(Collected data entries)

-- ==== Sys2Proof/Certificates/Slice0/Obligations.lean ====
section
/-! DEFINITION. The statements for the provers. -/

section
open Sys2Proof Sys2Proof.Machine

/-! ### The machine -/

/-- The model's own: a step runs the command at the front of the queue (log entry 27); an empty queue idles, or makes the
long check's next visit (log entry 6). -/
def Obligations.StepRunsTheFrontCommand : Prop :=
  (∀ (c : Instr) (rest : List Instr) (s : State), s.pending = c :: rest → step s = exec c (s.withPending rest)) ∧
  (∀ s : State, s.pending = [] → s.power.stage ≠ .longCheck → step s = .next s) ∧
  (∀ s : State, s.pending = [] → s.power.stage = .longCheck → step s = .next s.longCheckVisit)

/-- No command stops the chip, and none changes the queue of waiting commands (the queue is the model's own, log
entry 27). -/
def Obligations.EveryCommandAnswersANextState : Prop :=
  ∀ (c : Instr) (s : State), ∃ t, exec c s = .next t ∧ t.pending = s.pending

/-- R29, R30, R37, R47, R112, R162: outside READY in RUN or ECONOMY no unit takes work; in it an idle engine takes its
next piece in the arbiter's order, reading what the piece depends on: the records, the hold entry, the tariff entry, the
register and the timebase as they stand then. The idle index unit takes the oldest update, else the first occupied lookup
slot in rotation. An AUTHORIZE that passes its checks has placed its allocation claim (log entry 26). -/
def Obligations.WorkIsTakenInOrder : Prop :=
  (∀ (g : Lane) (s : State),
    (s.power.stage ≠ .ready ∨ s.power.mode = .standby ∨ s.power.mode = .retain) →
      exec .routerTake s = .next s ∧ exec (.engineTakeWork g) s = .next s ∧ exec .indexTakeWork s = .next s) ∧
  (∀ (g : Lane) (s : State), s.working = true → (s.engine g).op = none →
    (∀ c, (s.engine g).transit = some c →
      exec (.engineTakeWork g) s =
        .next (s.setEngine g { s.engine g with transit := none, op := some (s.readFor (.transit c)) })) ∧
    (∀ n rest, (s.engine g).transit = none → (s.engine g).slotFree = n :: rest →
      exec (.engineTakeWork g) s =
        .next (s.setEngine g { s.engine g with slotFree := rest, op := some (s.readFor (.slotFree n)) })) ∧
    (∀ t rest, (s.engine g).transit = none → (s.engine g).slotFree = [] → (s.engine g).expiry = t :: rest →
      exec (.engineTakeWork g) s =
        .next (s.setEngine g { s.engine g with expiry := rest, op := some (s.readFor (.expiry t)) })) ∧
    (∀ n, (s.engine g).transit = none → (s.engine g).slotFree = [] → (s.engine g).expiry = [] →
      (s.engine g).check = some n →
      exec (.engineTakeWork g) s =
        .next (s.setEngine g { s.engine g with check := none, op := some (s.readFor (.check n)) })) ∧
    (∀ r rest, (s.engine g).transit = none → (s.engine g).slotFree = [] → (s.engine g).expiry = [] →
      (s.engine g).check = none → (s.engine g).queue = r :: rest →
      exec (.engineTakeWork g) s =
        .next (s.setEngine g { s.engine g with queue := rest, op := some (s.readFor (.request r)) }))) ∧
  (∀ s : State, s.working = true → s.indexUnit.op = none →
    (∀ u rest, s.indexUnit.updates = u :: rest →
      exec .indexTakeWork s = .next { s with indexUnit := { s.indexUnit with updates := rest, op := some (.update u) } }) ∧
    (∀ i : Fin 5, s.indexUnit.updates = [] →
      [s.indexUnit.ptr, s.indexUnit.ptr + 1, s.indexUnit.ptr + 2, s.indexUnit.ptr + 3, s.indexUnit.ptr + 4].find?
        (fun j => (s.indexUnit.source j).isSome) = some i →
      exec .indexTakeWork s =
        .next { s with indexUnit := { s.indexUnit with op := s.indexUnit.source i, ptr := i + 1 } })) ∧
  (∀ (s : State) (w : Work),
    let op := s.readFor w
    op.work = w ∧ op.time = s.timebase ∧ op.transit = s.transit ∧
    (∀ n, (w = .slotFree n ∨ w = .check n) → op.record = s.record n) ∧
    (w = .transit .step2 → op.record = s.record s.transit.dst.slot.toNat) ∧
    (∀ refusal, w = .transit (.ret refusal) → op.record = s.record s.transit.src.slot.toNat) ∧
    (∀ t, (w = .expiry t ∨ (∃ o u, w = .request (.terminal o (.settle t u))) ∨
        (∃ o n, w = .request (.terminal o (.extend t n))) ∨ (∃ o, w = .request (.terminal o (.cancel t))) ∨
        w = .request (.mgmt (.holdRead t)) ∨ w = .request (.mgmt (.holdRelease t)) ∨
        w = .request (.mgmt (.holdCapture t))) →
      op.entry = s.hold t.entry.toNat ∧ op.record = s.record (s.hold t.entry.toNat).slot) ∧
    (∀ (o : Origin) (h : Handle), (w = .request (.terminal o (.read h)) ∨
        (∃ a m, w = .request (.terminal o (.debit h a m))) ∨ (∃ a, w = .request (.terminal o (.probe h a)))) →
      op.record = s.record h.slot.toNat) ∧
    (∀ (o : Origin) (h : Handle) (n : Byte) (u : B4) (window : B6), w = .request (.terminal o (.authorize h n u window)) →
      op.record = s.record h.slot.toNat ∧ op.tariff = s.tariff n.toNat ∧
      op.alloc = if authorizeRefusal h n u window (s.record h.slot.toNat) (s.tariff n.toNat) = none then .claimed
        else .notClaimed) ∧
    (∀ (m : MgmtReq) (h : Handle), w = .request (.mgmt m) →
      ((∃ full, m = .read h full) ∨ (∃ k f l x, m = .update h k f l x) ∨ m = .freeze h ∨ m = .thaw h ∨ m = .retire h ∨
        (∃ a, m = .topup h a) ∨ (∃ a, m = .adjust h a) ∨ (∃ b f l x, m = .restore h b f l x) ∨ m = .transitCredit h ∨
        (∃ d all a, m = .step1 h d all a) ∨ (∃ d all a, m = .sameTransfer h d all a)) →
      op.record = s.record h.slot.toNat) ∧
    (∀ (src dst : Handle) (all : Bool) (a : S8), w = .request (.mgmt (.sameTransfer src dst all a)) →
      op.record2 = s.record dst.slot.toNat) ∧
    (∀ n, (w = .request (.mgmt (.activate n)) ∨ ∃ k b f l x, w = .request (.mgmt (.create n k b f l x))) →
      op.record = s.record n))

/-! ### Wire formats -/

/-- R154, R155, R171: a block written from the layouts decodes to its command, whatever follows its extent. -/
def Obligations.CommandBlocksDecodeToWhatWasEncoded : Prop :=
  ∀ (c : Command) (extra : List Byte), decodeBlock (encodeCommand c ++ extra) = .ok c

/-- R41, R169: a request frame carries a good CRC and its tag, and decodes to its request, or to BAD_DIGIT. -/
def Obligations.RequestFramesDecodeToWhatWasEncoded : Prop :=
  ∀ (tag : Lane) (r : TermReq),
    crcGood (encodeRequest tag r) = true ∧ frameRestOk (encodeRequest tag r).tail = true ∧
      commandTag (frameCommand (encodeRequest tag r)) = tag ∧
      decodeRequest (frameCommand (encodeRequest tag r)) (framePayload (encodeRequest tag r)) =
        (if r.digitsOk then .ok r else .error .badDigit)

/-- R4: a record written with a new check code verifies, with the suspect flag clear or set; a record that cannot be
decoded never does. -/
def Obligations.SealedRecordsVerify : Prop :=
  ∀ (r : Record) (flag : Bool),
    (r.decodable = true → { r.seal with suspect := flag }.verifies = true) ∧
      (r.decodable = false → { r with suspect := flag }.verifies = false)

/-! ### Invariants -/

/-- The model's own form of its stores: every step keeps the sparse tables in canonical form. -/
def Obligations.EveryStepKeepsTheTablesCanonical : Prop :=
  ∀ s t : State, s.canonical → step s = .next t → t.canonical

/-- R26, R143, R145, R160: no queue ever holds more than its places. -/
def Obligations.EveryStepKeepsTheQueuesBounded : Prop :=
  ∀ s t : State, s.bounded → step s = .next t → t.bounded

/-- R147: every response in a link's queue belongs to a busy tag of its own. -/
def Obligations.EveryStepKeepsAnswersUnderTheirTags : Prop :=
  ∀ s t : State, s.answersTagged → step s = .next t → t.answersTagged

/-- R162 to R167: a chip without power, in RETAIN or with RST low is held in reset; R37, R97, R122: nothing waits and
nothing is in progress until the phase is READY. -/
def Obligations.EveryStepKeepsTheRestUntilReady : Prop :=
  ∀ s t : State, s.powerRule → s.restsUntilReady → step s = .next t → t.powerRule ∧ t.restsUntilReady

/-- R98, R103: the deadline queue stays ordered, with every item above the timebase. -/
def Obligations.EveryStepKeepsDeadlinesAhead : Prop :=
  ∀ s t : State, s.restsUntilReady → s.deadlinesAhead → step s = .next t → t.deadlinesAhead

/-- R150, R162: no link is faster than 19,200 in ECONOMY. -/
def Obligations.EveryStepKeepsEconomySlow : Prop :=
  ∀ s t : State, s.powerRule → s.restsUntilReady → s.slowInEconomy → step s = .next t → t.slowInEconomy

/-- R146: RDY is deasserted at the high mark, on a disabled link and outside READY. R161: ATTN stands exactly while the
notices reach the threshold. -/
def Obligations.EveryStepKeepsTheSignalRules : Prop :=
  ∀ s t : State, s.powerRule → s.restsUntilReady → s.rdyRule → s.attnRule → step s = .next t → t.rdyRule ∧ t.attnRule

/-- R109, R110, R117, R153: the command unit has one command's work in hand, and only while it is BUSY; an entry of the
key index stands in the bucket of its key, no two ways hold one key, and no way holds a key that an enrolment is still to
insert. -/
def Obligations.EveryStepKeepsEveryKeyInOneWay : Prop :=
  ∀ s t : State, s.canonical → s.taskRule → s.indexRule → step s = .next t → t.taskRule ∧ t.indexRule

/-- R3, R9, R70, R98, R104: each account's list holds the tickets of the open holds on it, at most four, each once, and
its held is the sum of their amounts; a LIVE hold has one item in the deadline queue or one expiry claim, never both; and
the work in progress agrees with the stores. A disturbance of a stored account state (R4) is the one command left out: it
may declare an account with open holds FREE, and an enrolment then writes over its list. -/
def Obligations.EveryStepKeepsHoldsAndDeadlines : Prop :=
  ∀ s t : State, s.canonical → s.powerRule → s.restsUntilReady → s.taskRule → s.indexRule →
    (∀ n v rest, s.pending ≠ .retainedStoreDisturbance (.record n (.stateCode v)) :: rest) →
    s.holdsRule → s.deadlinesRule → s.workRule → step s = .next t → t.holdsRule ∧ t.deadlinesRule ∧ t.workRule

/-- The state after reset satisfies every invariant stated here; its values are log entry 8's reading of R25, R166 and
R167. -/
def Obligations.ResetSatisfiesTheInvariants : Prop :=
  State.reset.canonical ∧ State.reset.bounded ∧ State.reset.answersTagged ∧ State.reset.powerRule ∧
    State.reset.restsUntilReady ∧ State.reset.deadlinesAhead ∧ State.reset.slowInEconomy ∧ State.reset.rdyRule ∧
    State.reset.attnRule ∧ State.reset.shortCheckRule ∧ State.reset.taskRule ∧ State.reset.indexRule ∧
    State.reset.holdsRule ∧ State.reset.deadlinesRule ∧ State.reset.workRule ∧ State.reset.power.mark = true ∧ State.reset.power.stage = .warmUp ∧
    State.reset.power.cause = .cold ∧ State.reset.pending = []

/-! ### Links and router -/

/-- R144 to R146, R164: START_BYTE begins a frame, and wakes the chip from STANDBY; FRAME_TIMEOUT and FRAME_DISCARD
discard a frame in reception and count it, saturating at 255. A complete frame with a bad CRC is counted; a good one joins
the FIFO, and RDY falls at the high mark; a good frame at a full FIFO is an overrun, reported once. At 9,600 baud the
timer discards a frame of more than 20 bytes, and the bytes after the twentieth are read from IDLE. -/
def Obligations.FramesAreReceivedOrDiscarded : Prop :=
  (∀ (l : Lane) (s : State), s.isReady = true → (s.link l).enabled = true →
    ((s.link l).receiver = .idle →
      exec (.startByte l) s = .next (s.wake.setLink l { s.link l with receiver := .inFrame [165] })) ∧
    (∀ bytes, (s.link l).receiver = .inFrame bytes →
      exec (.frameTimeout l) s =
        .next (s.setLink l { s.link l with receiver := .idle, badCrc := min 255 ((s.link l).badCrc + 1) }) ∧
      exec (.frameDiscard l .faultyStopBit) s =
        .next (s.setLink l { s.link l with receiver := .idle, badCrc := min 255 ((s.link l).badCrc + 1) })) ∧
    (∀ v : Byte, (s.link l).receiver = .inFrame [165] → (v.toNat < 5 ∨ 32 < v.toNat) →
      exec (.frameDiscard l (.lengthByte v)) s =
        .next (s.setLink l { s.link l with receiver := .idle, badCrc := min 255 ((s.link l).badCrc + 1) }))) ∧
  (∀ (l : Lane) (bytes : List Byte) (s : State), s.isReady = true → (s.link l).enabled = true →
    (s.link l).receiver = .inFrame [165] → frameRestOk bytes = true → (s.link l).fifo.length ≤ 16 →
    ((s.link l).baud ≠ 0 ∨ bytes.length < 20) →
    exec (.frameComplete l bytes) s = .next (
      if crcGood (165 :: bytes) = false then
        s.setLink l { s.link l with receiver := .idle, badCrc := min 255 ((s.link l).badCrc + 1) }
      else if (s.link l).fifo.length < 16 then
        s.setLink l { s.link l with receiver := .idle, fifo := (s.link l).fifo ++ [165 :: bytes],
                                    rdy := if (s.link l).high ≤ (s.link l).fifo.length + 1 then false else (s.link l).rdy }
      else if (s.link l).overrun = true then s.setLink l { s.link l with receiver := .idle, overrun := true }
      else (s.setLink l { s.link l with receiver := .idle, overrun := true }).post (.linkOverrun l 16))) ∧
  (∀ (l : Lane) (bytes : List Byte) (s : State), s.isReady = true → (s.link l).enabled = true →
    (s.link l).receiver = .inFrame [165] → frameRestOk bytes = true → (s.link l).baud = 0 → 20 ≤ bytes.length →
    let discarded := s.setLink l { s.link l with receiver := .idle, badCrc := min 255 ((s.link l).badCrc + 1) }
    exec (.frameComplete l bytes) s = exec (.frameComplete l (bytes.drop 19)) discarded ∧
      ((165 : Byte) ∉ bytes.drop 19 → exec (.frameComplete l bytes) s = .next discarded))

/-- R148: RESPONSE_SENT frees the tag and the next response begins when it may; HLD holds the transmitter. -/
def Obligations.ResponsesLeaveInOrder : Prop :=
  ∀ (l : Lane) (s : State),
    (∀ r rest, (s.link l).queue = r :: rest → (s.link l).sending = true →
      exec (.responseSent l) s = .next (s.setLink l
        { s.link l with queue := rest, tags := (s.link l).tags.set (commandTag r.cmd) false, lastSent := some r,
                        sending := (s.link l).enabled && !rest.isEmpty && !(s.link l).hld })) ∧
    exec (.hldAssert l) s = .next (s.setLink l { s.link l with hld := true }) ∧
    exec (.hldDeassert l) s = .next (s.setLink l
      { s.link l with hld := false, sending := (s.link l).sending || ((s.link l).enabled && !(s.link l).queue.isEmpty) })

Aim of the exercise: Reprint exactly the lines above that start at the one with "def Obligations.StepRunsTheFrontCommand : Prop" and end at the one with "slot in rotation.", keeping both and adding none.

Result below:
def Obligations.StepRunsTheFrontCommand : Prop :=
  (∀ (c : Instr) (rest : List Instr) (s : State), s.pending = c :: rest → step s = exec c (s.withPending rest)) ∧
  (∀ s : State, s.pending = [] → s.power.stage ≠ .longCheck → step s = .next s) ∧
  (∀ s : State, s.pending = [] → s.power.stage = .longCheck → step s = .next s.longCheckVisit)

/-- No command stops the chip, and none changes the queue of waiting commands (the queue is the model's own, log
entry 27). -/
def Obligations.EveryCommandAnswersANextState : Prop :=
  ∀ (c : Instr) (s : State), ∃ t, exec c s = .next t ∧ t.pending = s.pending

/-- R29, R30, R37, R47, R112, R162: outside READY in RUN or ECONOMY no unit takes work; in it an idle engine takes its
next piece in the arbiter's order, reading what the piece depends on: the records, the hold entry, the tariff entry, the
register and the timebase as they stand then. The idle index unit takes the oldest update, else the first occupied lookup
slot in rotation. An AUTHORIZE that passes its checks has placed its allocation claim (log entry 26). -/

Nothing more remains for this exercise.